### WHAT IS NEEDED
The data below calls for an exact copy.

Collected data entries
== Segment start ==
/-! ## The width schedule -/

theorem SessionInv.width_eq {s : State} (h : SessionInv s) (hm : s.mode = .grow) :
    s.codeWidth.toNat = if s.prevCode = noCode s then 8 else Nat.log2 (s.maxCode.toNat + 1) + 1 := by
  have hg := h.grow hm
  split
  · rename_i hp
    rw [(hg.fresh hp).2]
    rfl
  · rename_i hp
    obtain ⟨h9, hlo, hhi⟩ := hg.width hp
    have hw : s.codeWidth.toNat - 1 + 1 = s.codeWidth.toNat := by omega
    rw [(Nat.log2_eq_iff (Nat.succ_ne_zero _)).2 ⟨hlo, hw.symm ▸ hhi⟩, hw]

theorem epochWord_of_fresh {s : State} (hp : s.prevCode = noCode s) : epochWord s = 1 := if_pos hp

theorem epochWord_of_prev {s : State} (hp : s.prevCode ≠ noCode s) : epochWord s = s.maxCode.toNat + 1 - 254 := if_neg hp

/-- The class rule of word `k` leaves `max_code` at `254 + k`. -/
theorem SessionInv.maxAfterWord_eq {s : State} (h : SessionInv s) (hm : s.mode = .grow) :
    maxAfterWord s = 254 + epochWord s := by
  have hge := h.ranges.max_ge
  unfold maxAfterWord
  split
  · rename_i hp
    rw [epochWord_of_fresh hp, ((h.grow hm).fresh hp).1]
    rfl
  · rename_i hp
    rw [epochWord_of_prev hp]
    omega

/-- An iteration that completes goes on to the next word of the epoch, or to word 1 of a new one. -/
theorem iteration_epochWord {s t : State} (h : SessionInv s) (hm : s.mode = .grow) (hi : iteration s = next t)
    (hb : t.busy = true) : epochWord t = if epochWord s = s.params.capacity - 255 then 1 else epochWord s + 1 := by
  obtain ⟨code, hcode, hdone⟩ := iteration_growSteps h hm hi hb
  have hcap := h.ranges.params.1
  have hnoCode := noCode_toNat h.ranges.params
  have hparams : noCode t = noCode s := noCode_congr (iteration_sameQueue hi).1
  have hmax := h.maxAfterWord_eq hm
  have hlt : maxAfterWord s < s.params.capacity := by
    have := (h.grow hm).room
    unfold maxAfterWord
    split <;> omega
  unfold GrowStepsDone at hdone
  split at hdone
  · obtain ⟨hprev, -⟩ := hdone
    rw [if_pos (by omega), epochWord_of_fresh (hprev.trans hparams.symm)]
  · obtain ⟨hprev, -, hmaxt, -⟩ := hdone
    have hne : t.prevCode ≠ noCode t := by
      rw [hprev, hparams]
      rintro rfl
      omega
    rw [if_neg (by omega), epochWord_of_prev hne]
    omega

/-- An iteration keeps the mode. -/
theorem iteration_mode {s t : State} (hi : iteration s = next t) : t.mode = s.mode := by
  obtain ⟨w, u, hr, hcases⟩ := iteration_cases keepsReading_keptByWords hi
  have hu : u.mode = s.mode := by rw [(readWord_reads hr).1]
  have hword {v} (hv : KeepsReading u v) : v.mode = s.mode := by
    obtain ⟨⟨-, -, -, -, hmode, -⟩, -⟩ := hv
    exact hmode.trans hu
  obtain ⟨-, hv | ⟨kind, v, hv, rfl⟩⟩ | ⟨-, rfl⟩ := hcases
  · exact hword hv
  · exact (raise_mode kind v).trans (hword hv)
  · split <;> exact hu

/-- Settles O44: the width and the first clause are the invariant's in the state a step leaves, and the word's number
follows from what an iteration leaves in `prev_code` and `max_code`. -/
theorem widthFollowsMaxCode : Obligations.WidthFollowsMaxCode := by
  intro s t h hs hm
  have ht := stepKeepsInvariant s t h hs
  refine ⟨ht.width_eq hm, fun hp => ((ht.grow hm).fresh hp).1, fun hb htb => ?_⟩
  rw [step_busy hb] at hs
  exact iteration_epochWord h ((iteration_mode hs).symm.trans hm) hs htb

/-! ## The first word of an epoch -/

theorem InRange.literal_ne_noCode {s : State} (h : InRange s) {code : Code} (hc : code.toNat ≤ 255) :
    code ≠ noCode s := by
  rintro rfl
  rw [noCode_toNat h.params] at hc
  have := h.params.1
  omega

/-- The string of a literal code is its byte. -/
theorem stringOf_literal {s : State} (hr : InRange s) {code : Code} (hc : code.toNat ≤ 255) :
    stringOf s code = some [BitVec.ofNat 8 code.toNat] := by
  have hcap := hr.params.1
  obtain ⟨k, hk⟩ : ∃ k, scratchSize s = k + 1 := Nat.exists_eq_add_one.2 (by unfold scratchSize; omega)
  rw [stringOf, hk, chainBytes, if_neg (hr.literal_ne_noCode hc), readEntry, if_pos hc]
  simp [chainBytes_noCode]

/-- What the first word of an epoch leaves: its byte emitted and remembered as the previous code, nothing learned, and the
width of the second word (`30_encoding.md` R95, R98). -/
structure LiteralEmitted (s t : State) : Prop where
  busy : t.busy = s.busy
  max : t.maxCode = 255
  out : t.out = s.out ++ [[t.firstChar]]
  prev : t.prevCode = t.firstChar.setWidth 25
  width : t.codeWidth = 9

theorem firstBody_literal {s : State} {code : Code} (hr : InRange s) (hm : s.mode = .grow) (hmax : s.maxCode = 255)
    (hwidth : s.codeWidth = 8) (hc : code.toNat ≤ 255) : ∃ t, firstBody code s = .ok t ∧ LiteralEmitted s t := by
  have hdeliver := deliver_spec code s (hr.literal_ne_noCode hc)
  rw [stringOf_literal hr hc] at hdeliver
  obtain ⟨u, hu, ⟨hout, hfirst, -⟩, hframe⟩ := hdeliver
  have hbody : firstBody code s = .ok (completeWord code u) := by
    rw [firstBody, hu]
    exact congrArg (Except.ok ∘ completeWord code) (congrArg Prod.snd (addEntry_noCode u.firstChar u))
  have hroom : s.maxCode.toNat + 1 ≠ s.params.capacity := by
    have := hr.params.1
    simp [hmax]
    omega
  have hdone := firstBody_growSteps hm hbody
  rw [GrowStepsDone, if_neg hroom] at hdone
  obtain ⟨hprev, -, hmaxt, hwidtht⟩ := hdone
  have hbyte : (completeWord code u).firstChar = BitVec.ofNat 8 code.toNat := by
    rw [completeWord_frame]
    exact (Option.some.inj hfirst).symm
  exact ⟨completeWord code u, hbody, {
    busy := by rw [completeWord_frame, hframe]
    max := BitVec.eq_of_toNat_eq (by rw [hmaxt, hmax])
    out := by rw [hbyte, completeWord_frame]; exact hout
    prev := BitVec.eq_of_toNat_eq (by rw [hprev, hbyte]; simp; omega)
    width := BitVec.eq_of_toNat_eq (by rw [hwidtht, hmax, hwidth]; rfl) }⟩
== Segment end ==
### RESPONSE
/-! ## The width schedule -/

theorem SessionInv.width_eq {s : State} (h : SessionInv s) (hm : s.mode = .grow) :
    s.codeWidth.toNat = if s.prevCode = noCode s then 8 else Nat.log2 (s.maxCode.toNat + 1) + 1 := by
  have hg := h.grow hm
  split
  · rename_i hp
    rw [(hg.fresh hp).2]
    rfl
  · rename_i hp
    obtain ⟨h9, hlo, hhi⟩ := hg.width hp
    have hw : s.codeWidth.toNat - 1 + 1 = s.codeWidth.toNat := by omega
    rw [(Nat.log2_eq_iff (Nat.succ_ne_zero _)).2 ⟨hlo, hw.symm ▸ hhi⟩, hw]

theorem epochWord_of_fresh {s : State} (hp : s.prevCode = noCode s) : epochWord s = 1 := if_pos hp

theorem epochWord_of_prev {s : State} (hp : s.prevCode ≠ noCode s) : epochWord s = s.maxCode.toNat + 1 - 254 := if_neg hp

/-- The class rule of word `k` leaves `max_code` at `254 + k`. -/
theorem SessionInv.maxAfterWord_eq {s : State} (h : SessionInv s) (hm : s.mode = .grow) :
    maxAfterWord s = 254 + epochWord s := by
  have hge := h.ranges.max_ge
  unfold maxAfterWord
  split
  · rename_i hp
    rw [epochWord_of_fresh hp, ((h.grow hm).fresh hp).1]
    rfl
  · rename_i hp
    rw [epochWord_of_prev hp]
    omega

/-- An iteration that completes goes on to the next word of the epoch, or to word 1 of a new one. -/
theorem iteration_epochWord {s t : State} (h : SessionInv s) (hm : s.mode = .grow) (hi : iteration s = next t)
    (hb : t.busy = true) : epochWord t = if epochWord s = s.params.capacity - 255 then 1 else epochWord s + 1 := by
  obtain ⟨code, hcode, hdone⟩ := iteration_growSteps h hm hi hb
  have hcap := h.ranges.params.1
  have hnoCode := noCode_toNat h.ranges.params
  have hparams : noCode t = noCode s := noCode_congr (iteration_sameQueue hi).1
  have hmax := h.maxAfterWord_eq hm
  have hlt : maxAfterWord s < s.params.capacity := by
    have := (h.grow hm).room
    unfold maxAfterWord
    split <;> omega
  unfold GrowStepsDone at hdone
  split at hdone
  · obtain ⟨hprev, -⟩ := hdone
    rw [if_pos (by omega), epochWord_of_fresh (hprev.trans hparams.symm)]
  · obtain ⟨hprev, -, hmaxt, -⟩ := hdone
    have hne : t.prevCode ≠ noCode t := by
      rw [hprev, hparams]
      rintro rfl
      omega
    rw [if_neg (by omega), epochWord_of_prev hne]
    omega

/-- An iteration keeps the mode. -/
theorem iteration_mode {s t : State} (hi : iteration s = next t) : t.mode = s.mode := by
  obtain ⟨w, u, hr, hcases⟩ := iteration_cases keepsReading_keptByWords hi
  have hu : u.mode = s.mode := by rw [(readWord_reads hr).1]
  have hword {v} (hv : KeepsReading u v) : v.mode = s.mode := by
    obtain ⟨⟨-, -, -, -, hmode, -⟩, -⟩ := hv
    exact hmode.trans hu
  obtain ⟨-, hv | ⟨kind, v, hv, rfl⟩⟩ | ⟨-, rfl⟩ := hcases
  · exact hword hv
  · exact (raise_mode kind v).trans (hword hv)
  · split <;> exact hu

/-- Settles O44: the width and the first clause are the invariant's in the state a step leaves, and the word's number
follows from what an iteration leaves in `prev_code` and `max_code`. -/
theorem widthFollowsMaxCode : Obligations.WidthFollowsMaxCode := by
  intro s t h hs hm
  have ht := stepKeepsInvariant s t h hs
  refine ⟨ht.width_eq hm, fun hp => ((ht.grow hm).fresh hp).1, fun hb htb => ?_⟩
  rw [step_busy hb] at hs
  exact iteration_epochWord h ((iteration_mode hs).symm.trans hm) hs htb

/-! ## The first word of an epoch -/

theorem InRange.literal_ne_noCode {s : State} (h : InRange s) {code : Code} (hc : code.toNat ≤ 255) :
    code ≠ noCode s := by
  rintro rfl
  rw [noCode_toNat h.params] at hc
  have := h.params.1
  omega

/-- The string of a literal code is its byte. -/
theorem stringOf_literal {s : State} (hr : InRange s) {code : Code} (hc : code.toNat ≤ 255) :
    stringOf s code = some [BitVec.ofNat 8 code.toNat] := by
  have hcap := hr.params.1
  obtain ⟨k, hk⟩ : ∃ k, scratchSize s = k + 1 := Nat.exists_eq_add_one.2 (by unfold scratchSize; omega)
  rw [stringOf, hk, chainBytes, if_neg (hr.literal_ne_noCode hc), readEntry, if_pos hc]
  simp [chainBytes_noCode]

/-- What the first word of an epoch leaves: its byte emitted and remembered as the previous code, nothing learned, and the
width of the second word (`30_encoding.md` R95, R98). -/
structure LiteralEmitted (s t : State) : Prop where
  busy : t.busy = s.busy
  max : t.maxCode = 255
  out : t.out = s.out ++ [[t.firstChar]]
  prev : t.prevCode = t.firstChar.setWidth 25
  width : t.codeWidth = 9

theorem firstBody_literal {s : State} {code : Code} (hr : InRange s) (hm : s.mode = .grow) (hmax : s.maxCode = 255)
    (hwidth : s.codeWidth = 8) (hc : code.toNat ≤ 255) : ∃ t, firstBody code s = .ok t ∧ LiteralEmitted s t := by
  have hdeliver := deliver_spec code s (hr.literal_ne_noCode hc)
  rw [stringOf_literal hr hc] at hdeliver
  obtain ⟨u, hu, ⟨hout, hfirst, -⟩, hframe⟩ := hdeliver
  have hbody : firstBody code s = .ok (completeWord code u) := by
    rw [firstBody, hu]
    exact congrArg (Except.ok ∘ completeWord code) (congrArg Prod.snd (addEntry_noCode u.firstChar u))
  have hroom : s.maxCode.toNat + 1 ≠ s.params.capacity := by
    have := hr.params.1
    simp [hmax]
    omega
  have hdone := firstBody_growSteps hm hbody
  rw [GrowStepsDone, if_neg hroom] at hdone
  obtain ⟨hprev, -, hmaxt, hwidtht⟩ := hdone
  have hbyte : (completeWord code u).firstChar = BitVec.ofNat 8 code.toNat := by
    rw [completeWord_frame]
    exact (Option.some.inj hfirst).symm
  exact ⟨completeWord code u, hbody, {
    busy := by rw [completeWord_frame, hframe]
    max := BitVec.eq_of_toNat_eq (by rw [hmaxt, hmax])
    out := by rw [hbyte, completeWord_frame]; exact hout
    prev := BitVec.eq_of_toNat_eq (by rw [hprev, hbyte]; simp; omega)
    width := BitVec.eq_of_toNat_eq (by rw [hwidtht, hmax, hwidth]; rfl) }⟩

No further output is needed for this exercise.